According to the phoneme recognition system and method, and the recording medium of the present invention, continuous phoneme recognition can be made easier, and according to the phoneme recognition system and the method of the present invention, the error rate can be lowered.

본 발명의 상세한 설명에서 인용되는 도면을 보다 충분히 이해하기 위하여 각 도면의 상세한 설명이 제공된다.
도 1은 HMM(Hidden Markov Model)을 설명하기 위한 도면을 나타낸다.
도 2는 본 발명의 일 실시예에 따른 음성 인식 시스템을 나타내는 도면이다.
도 3은 본 발명의 일 실시예에 따른 음소 인식 모델에 해당하는 준-마르코프 모델을 설명하기 위한 도면이다.
도 4 및 도 5는 본 발명의 일 실시예에 따른 음소 인식 모델에 대한 설명을 돕기 위한 도면이다.
도 6 및 도 7은 본 발명의 일 실시예에 따른 음소 인식 모델을 이용하는 경우의 에러율을 나타내는 도면이다.
도 8은 본 발명의 일 실시예에 따른 음소 인식 방법을 설명하기 위한 흐름도이다.DETAILED DESCRIPTION OF THE PREFERRED EMBODIMENTS In order to more fully understand the drawings recited in the detailed description of the present invention, a detailed description of each drawing is provided.
1 is a view for explaining a Hidden Markov Model (HMM).
2 is a diagram illustrating a speech recognition system according to an embodiment of the present invention.
3 is a diagram for describing a quasi-Markov model corresponding to a phoneme recognition model according to an embodiment of the present invention.
4 and 5 are views for explaining a phoneme recognition model according to an embodiment of the present invention.
6 and 7 are diagrams illustrating an error rate when using a phoneme recognition model according to an embodiment of the present invention.
8 is a flowchart illustrating a phoneme recognition method according to an embodiment of the present invention.

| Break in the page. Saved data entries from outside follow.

-- ==== Sys2Proof/Laws/Step.lean ====
section
/-! SUPPORT. The step cycle: the fetch in and out of range, and one inversion for everything a step can do. -/

namespace Sys2Proof.Machine

variable (s : State)

theorem State.fetch_ok (h : s.pc.toNat ≤ 0xFFE) :
    s.fetch = .ok (wordOfBytes (s.mem.read s.pc.toNat) (s.mem.read (s.pc.toNat + 1))) := s.readWord_ok _ h

theorem State.fetch_error (h : 0xFFE < s.pc.toNat) :
    s.fetch = .error (.outOfBoundsAccess (max s.pc.toNat 0x1000)) := s.readWord_error _ h

/-- A fetch that answers was in range, and its word is the two bytes at `PC`. -/
theorem State.fetch_eq_ok {w : Word} (h : s.fetch = .ok w) :
    s.pc.toNat ≤ 0xFFE ∧ w = wordOfBytes (s.mem.read s.pc.toNat) (s.mem.read (s.pc.toNat + 1)) := by
  by_cases hp : s.pc.toNat ≤ 0xFFE
  · rw [s.fetch_ok hp] at h; cases h; exact ⟨hp, rfl⟩
  · rw [s.fetch_error (by omega)] at h; cases h

/-- After a fetch in range the advance of `PC` does not wrap (R25). -/
theorem State.toNat_pc_advance (h : s.pc.toNat ≤ 0xFFE) : (s.pc + 2#16).toNat = s.pc.toNat + 2 := by
  simp only [BitVec.toNat_add, BitVec.toNat_ofNat]; omega

theorem thenDo_eq_next {o : Host.Outcome State Fault Refusal} {g : State → State} {t : State} :
    thenDo o g = .next t ↔ ∃ u, o = .next u ∧ t = g u := by
  cases o <;> simp [thenDo, eq_comm]

@[simp] theorem thenDo_next (t : State) (g : State → State) : thenDo (.next t) g = .next (g t) := rfl
@[simp] theorem thenDo_raise (f : Fault) (g : State → State) : thenDo (raise f) g = .fault f := rfl

/-- What a fetched word does: an instruction is executed, anything else reported. -/
theorem State.execute_ok {w : Word} {i : Instr} (h : decode w = .ok i) : s.execute w = exec i s := by
  simp [State.execute, h]

theorem State.execute_error {w : Word} {r : Reject} (h : decode w = .error r) :
    s.execute w = .next (s.report w) := by
  simp [State.execute, h]

/-- Everything a `step` event can do: fault at the fetch, report an unrecognized word, or run an instruction. -/
theorem State.cycle_cases :
    (0xFFE < s.pc.toNat ∧ s.cycle = .fault (.outOfBoundsAccess (max s.pc.toNat 0x1000))) ∨
    (∃ w r, s.fetch = .ok w ∧ decode w = .error r ∧ s.cycle = .next ((s.setPc (s.pc + 2#16)).report w)) ∨
    (∃ w i, s.fetch = .ok w ∧ decode w = .ok i ∧ s.cycle = exec i (s.setPc (s.pc + 2#16))) := by
  by_cases hp : s.pc.toNat ≤ 0xFFE
  · right
    have hf := s.fetch_ok hp
    cases hd : decode (wordOfBytes (s.mem.read s.pc.toNat) (s.mem.read (s.pc.toNat + 1))) with
    | error r => exact .inl ⟨_, r, hf, hd, by simp [State.cycle, hf, State.execute_error _ hd]⟩
    | ok i => exact .inr ⟨_, i, hf, hd, by simp [State.cycle, hf, State.execute_ok _ hd]⟩
  · left
    refine ⟨by omega, ?_⟩
    simp [State.cycle, s.fetch_error (by omega), raise]

end Sys2Proof.Machine
end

본 명세서 또는 출원에 개시되어 있는 본 발명의 개념에 따른 실시 예들에 대해서 특정한 구조적 내지 기능적 설명들은 단지 본 발명의 개념에 따른 실시 예를 설명하기 위한 목적으로 예시된 것으로, 본 발명의 개념에 따른 실시 예들은 다양한 형태로 실시될 수 있으며 본 명세서 또는 출원에 설명된 실시 예들에 한정되는 것으로 해석되어서는 아니된다.
Specific structural and functional descriptions of embodiments according to the concepts of the present invention disclosed in this specification or application are merely illustrative for the purpose of illustrating embodiments in accordance with the concepts of the present invention, The examples may be embodied in various forms and should not be construed as limited to the embodiments set forth herein or in the application.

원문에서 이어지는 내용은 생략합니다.